Not that anyone will care, but to understand me you have to understand this:
I was raised by Christian Protestant fundamentalists, the youngest of 4 by 10 years. Although I resent the church and the theology I desperately tried to make myself believe, I am grateful for their teachings of serving and loving others, even if they contradicted themselves when they told me to fear the evil nature of humanity.

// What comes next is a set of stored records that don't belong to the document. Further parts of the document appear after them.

/-- SET_ARM (R84): the five refusals in their order, each for every arm it can meet; accepted, the arm's requested state is set and the order
opens on the arm's target as the record's waiting order; an older order open on that target ends SUPERSEDED, or as an orphan (R150). -/
def Obligations.SetArmRequestsAState : Prop :=
  ∀ (o : Order) (s : State), s.takes →
    (∀ (r : Result) (d : Nat),
      (armOf o.par.p0.toNat = none ∧ r = .refusedRange ∧ d = 1) ∨
      ((armOf o.par.p0.toNat).isSome ∧ reqOf o.par.p1.toNat = none ∧ r = .refusedRange ∧ d = 2) ∨
      (o.par.p0.toNat = 2 ∧ o.par.p1.toNat = 5 ∧ r = .refusedRange ∧ d = 3) ∨
      (∃ a req, armOf o.par.p0.toNat = some a ∧ reqOf o.par.p1.toNat = some req ∧ ¬(req = .hover ∧ a = .main) ∧
        ((s.modc.mode ≠ .sweeping ∧ r = .refusedMode ∧ d = 0) ∨
          (s.modc.mode = .sweeping ∧ (s.arm a).state = .out ∧ r = .refusedMode ∧ d = 1))) →
      ∃ t, exec (.setArm o) s = .next t ∧ DoneAtOnce o.notify r d s t ∧ SameBut [.xmem, .orders, .port] s t) ∧
    (∀ a req, armOf o.par.p0.toNat = some a → reqOf o.par.p1.toNat = some req → ¬(req = .hover ∧ a = .main) →
      s.modc.mode = .sweeping → (s.arm a).state ≠ .out →
      ∃ t, exec (.setArm o) s = .next t ∧
        (s.openOn (armTarget a) = none → Opened 7 (armTarget a) o s t ∧ t.port = s.port) ∧
        (∀ e ∈ s.orders.entries, s.ordersInv → e.target = armTarget a →
          OpenedOver 7 (armTarget a) o e s t ∧ CausesKept false s t) ∧
        t.arm a = { s.arm a with
          req := req
          waiting := some { slot := s.orders.cursor, tag := o.tag, takeTime := s.tma.clock, req := req } } ∧
        (∀ b, b ≠ a → t.arm b = s.arm b) ∧ t.armc.width = s.armc.width ∧ SameBut [.xmem, .orders, .port, .armc] s t)

/-- SET_WATER (R106): the three refusals in their order; accepted, the dose override and the enable mask are set as the words say, and D is
published at once. -/
def Obligations.SetWaterSetsDoseAndMask : Prop :=
  ∀ (o : Order) (s : State), s.takes →
    (∀ d : Nat,
      (1 < o.par.p0.toNat ∧ d = 1) ∨ (o.par.p0.toNat ≤ 1 ∧ 1 < o.par.p2.toNat ∧ d = 2) ∨
      (o.par.p0.toNat ≤ 1 ∧ o.par.p2.toNat = 1 ∧ 255 < o.par.p3.toNat ∧ d = 3) →
      ∃ t, exec (.setWater o) s = .next t ∧ DoneAtOnce o.notify .refusedRange d s t ∧ SameBut [.xmem, .orders, .port] s t) ∧
    (o.par.p0.toNat ≤ 1 → o.par.p2.toNat = 0 ∨ (o.par.p2.toNat = 1 ∧ o.par.p3.toNat ≤ 255) →
      ∃ t n, exec (.setWater o) s = .next t ∧
        n = (if o.par.p0.toNat = 1 ∧ 5000 < o.par.p1.toNat then 1 else 0) ∧
        DoneAtOnce o.notify (if n = 0 then .ok else .clamped) n s t ∧
        t.watc = { s.watc with
          override := if o.par.p0.toNat = 1 then some (min 5000 o.par.p1.toNat) else none
          mask := if o.par.p2.toNat = 1 then o.par.p3.setWidth 8 else s.watc.mask } ∧
        t.dose = (if o.par.p0.toNat = 1 then min 5000 o.par.p1.toNat else s.modc.profile.dose) ∧
        SameBut [.xmem, .orders, .port, .watc] s t)
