/-- What `mapArms` keeps. -/
@[simp] theorem mapArms_keeps (f : Arm → ArmRecord → ArmRecord) (s : State) :
    (mapArms f s).pending = s.pending ∧ (mapArms f s).resetHeld = s.resetHeld ∧ (mapArms f s).xmem = s.xmem ∧
    (mapArms f s).port = s.port ∧ (mapArms f s).publisher = s.publisher ∧ (mapArms f s).orders = s.orders ∧
    (mapArms f s).modc = s.modc ∧ (mapArms f s).gov = s.gov ∧ (mapArms f s).watc = s.watc ∧ (mapArms f s).loadm = s.loadm ∧
    (mapArms f s).faults = s.faults ∧ (mapArms f s).cal = s.cal ∧ (mapArms f s).tma = s.tma ∧
    (mapArms f s).eeprom = s.eeprom ∧ (mapArms f s).freeReads = s.freeReads ∧ (mapArms f s).armc.width = s.armc.width := by
  simp [mapArms]

/-- What `handArmsOff` keeps. -/
@[simp] theorem handArmsOff_keeps (s : State) :
    (handArmsOff s).pending = s.pending ∧ (handArmsOff s).resetHeld = s.resetHeld ∧ (handArmsOff s).xmem = s.xmem ∧
    (handArmsOff s).port = s.port ∧ (handArmsOff s).publisher = s.publisher ∧ (handArmsOff s).orders = s.orders ∧
    (handArmsOff s).modc = s.modc ∧ (handArmsOff s).gov = s.gov ∧ (handArmsOff s).armc = s.armc ∧
    (handArmsOff s).watc = s.watc ∧ (handArmsOff s).loadm = s.loadm ∧ (handArmsOff s).faults = s.faults ∧
    (handArmsOff s).cal = s.cal ∧ (handArmsOff s).eeprom = s.eeprom ∧ (handArmsOff s).freeReads = s.freeReads ∧
    (handArmsOff s).tma.clock = s.tma.clock ∧ (handArmsOff s).tma.stepsRunning = s.tma.stepsRunning ∧
    (handArmsOff s).tma.stripRunning = s.tma.stripRunning ∧ (handArmsOff s).tma.captures = s.tma.captures ∧
    (handArmsOff s).tma.inputs = s.tma.inputs ∧ (handArmsOff s).tma.trace = s.tma.trace := by
  simp [handArmsOff]

/-- What `deriveArms` keeps. -/
@[simp] theorem deriveArms_keeps (s : State) :
    (deriveArms s).pending = s.pending ∧ (deriveArms s).resetHeld = s.resetHeld ∧ (deriveArms s).xmem = s.xmem ∧
    (deriveArms s).port = s.port ∧ (deriveArms s).publisher = s.publisher ∧ (deriveArms s).orders = s.orders ∧
    (deriveArms s).modc = s.modc ∧ (deriveArms s).gov = s.gov ∧ (deriveArms s).watc = s.watc ∧
    (deriveArms s).loadm = s.loadm ∧ (deriveArms s).faults = s.faults ∧ (deriveArms s).cal = s.cal ∧
    (deriveArms s).eeprom = s.eeprom ∧ (deriveArms s).freeReads = s.freeReads ∧ (deriveArms s).tma.clock = s.tma.clock ∧
    (deriveArms s).tma.stepsRunning = s.tma.stepsRunning ∧ (deriveArms s).tma.stripRunning = s.tma.stripRunning ∧
    (deriveArms s).tma.captures = s.tma.captures ∧ (deriveArms s).tma.inputs = s.tma.inputs ∧
    (deriveArms s).tma.trace = s.tma.trace := by
  simp [deriveArms]

/-- What `noticeWaiting` keeps. -/
@[simp] theorem noticeWaiting_keeps (new : Mode) (a : Arm) (s : State) :
    (noticeWaiting new a s).pending = s.pending ∧ (noticeWaiting new a s).resetHeld = s.resetHeld ∧
    (noticeWaiting new a s).publisher = s.publisher ∧ (noticeWaiting new a s).modc = s.modc ∧
    (noticeWaiting new a s).gov = s.gov ∧ (noticeWaiting new a s).watc = s.watc ∧ (noticeWaiting new a s).loadm = s.loadm ∧
    (noticeWaiting new a s).faults = s.faults ∧ (noticeWaiting new a s).cal = s.cal ∧ (noticeWaiting new a s).tma = s.tma ∧
    (noticeWaiting new a s).eeprom = s.eeprom ∧ (noticeWaiting new a s).freeReads = s.freeReads ∧
    (noticeWaiting new a s).port.check = s.port.check ∧ (noticeWaiting new a s).port.window = s.port.window ∧
    (noticeWaiting new a s).orders.cursor = s.orders.cursor := by
  unfold noticeWaiting; repeat' split
  all_goals simp

/-- What `govNotice` keeps. -/
@[simp] theorem govNotice_keeps (new : Mode) (s : State) :
    (govNotice new s).pending = s.pending ∧ (govNotice new s).resetHeld = s.resetHeld ∧
    (govNotice new s).publisher = s.publisher ∧ (govNotice new s).modc = s.modc ∧ (govNotice new s).armc = s.armc ∧
    (govNotice new s).watc = s.watc ∧ (govNotice new s).loadm = s.loadm ∧ (govNotice new s).faults = s.faults ∧
    (govNotice new s).cal = s.cal ∧ (govNotice new s).tma = s.tma ∧ (govNotice new s).eeprom = s.eeprom ∧
    (govNotice new s).freeReads = s.freeReads ∧ (govNotice new s).port.check = s.port.check ∧
    (govNotice new s).port.window = s.port.window ∧ (govNotice new s).gov.c = s.gov.c ∧
    (govNotice new s).gov.vAct = s.gov.vAct ∧ (govNotice new s).orders.cursor = s.orders.cursor := by
  unfold govNotice; repeat' split
  all_goals simp

/-- What `armNotice` keeps. -/
@[simp] theorem armNotice_keeps (prev new : Mode) (s : State) :
    (armNotice prev new s).pending = s.pending ∧ (armNotice prev new s).resetHeld = s.resetHeld ∧
    (armNotice prev new s).publisher = s.publisher ∧ (armNotice prev new s).modc = s.modc ∧
    (armNotice prev new s).gov = s.gov ∧ (armNotice prev new s).watc = s.watc ∧ (armNotice prev new s).loadm = s.loadm ∧
    (armNotice prev new s).cal = s.cal ∧ (armNotice prev new s).eeprom = s.eeprom ∧
    (armNotice prev new s).freeReads = s.freeReads ∧ (armNotice prev new s).tma.clock = s.tma.clock ∧
    (armNotice prev new s).tma.stepsRunning = s.tma.stepsRunning ∧
    (armNotice prev new s).tma.stripRunning = s.tma.stripRunning ∧ (armNotice prev new s).tma.captures = s.tma.captures ∧
    (armNotice prev new s).tma.inputs = s.tma.inputs ∧ (armNotice prev new s).tma.trace = s.tma.trace ∧
    (armNotice prev new s).port.check = s.port.check ∧ (armNotice prev new s).port.window = s.port.window ∧
    (armNotice prev new s).faults.exclusions = s.faults.exclusions ∧ (armNotice prev new s).orders.cursor = s.orders.cursor := by
  cases new <;> simp only [armNotice] <;> split <;> simp

/-- What `waterNotice` keeps. -/
@[simp] theorem waterNotice_keeps (new : Mode) (s : State) :
    (waterNotice new s).pending = s.pending ∧ (waterNotice new s).resetHeld = s.resetHeld ∧
    (waterNotice new s).xmem = s.xmem ∧ (waterNotice new s).port = s.port ∧ (waterNotice new s).publisher = s.publisher ∧
    (waterNotice new s).orders = s.orders ∧ (waterNotice new s).modc = s.modc ∧ (waterNotice new s).gov = s.gov ∧
    (waterNotice new s).armc = s.armc ∧ (waterNotice new s).loadm = s.loadm ∧ (waterNotice new s).faults = s.faults ∧
    (waterNotice new s).cal = s.cal ∧ (waterNotice new s).eeprom = s.eeprom ∧ (waterNotice new s).freeReads = s.freeReads ∧
    (waterNotice new s).tma.clock = s.tma.clock ∧ (waterNotice new s).tma.stepsRunning = s.tma.stepsRunning ∧
    (waterNotice new s).tma.stripRunning = s.tma.stripRunning ∧ (waterNotice new s).tma.captures = s.tma.captures ∧
    (waterNotice new s).tma.inputs = s.tma.inputs ∧ (waterNotice new s).tma.trace = s.tma.trace ∧
    (waterNotice new s).watc.override = s.watc.override ∧ (waterNotice new s).watc.mask = s.watc.mask ∧
    (waterNotice new s).watc.qAvail = s.watc.qAvail ∧ (waterNotice new s).watc.waterOut = s.watc.waterOut := by
  cases new <;> simp [waterNotice, primeIdle, stopSpray]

I was named after my grandma, who lived with me for 11 years of my childhood and remained ever trusting and kind as she fell victim to dementia. By the time I was 8 my parents seemed to have tired from raising 4 kids and intensively caring for a 90 year old woman, and I was free to bike miles across town to the library unsupervised, and patch myself up when I fell and bled, and lock myself in my room to read every spare hour of the day. I would read while I ate breakfast, I would read while brushing my teeth, I would read and I wouldn’t hear it if someone called my name. I discovered the internet soon after and unfortunately the curiosities it offered won out over literature. When the internet taught me I wouldn’t live forever in heaven under the tree of life with Teddy Roosevelt and my grandpa, I was on my own to process and panic and pretend to pray.
My family came from Norway, across Canada, down to Northern Idaho to work in the lumber yards, and finally to Oregon when starvation wages hit the shop teachers. My mom grew up on elk tongue sandwiches and I was never allowed to leave a plate full.
I always struggled with friendships, not because people didn’t like me but because I have a tendency for isolating myself. The people I love most tend to be strange and upfront and vulnerable. And I do love my family, but more than anything I want to be independent and meet many strange and upfront people who will lead me to adventure. I am almost 20 and I am an artist. I have no tattoos and I am reckoning with my potential.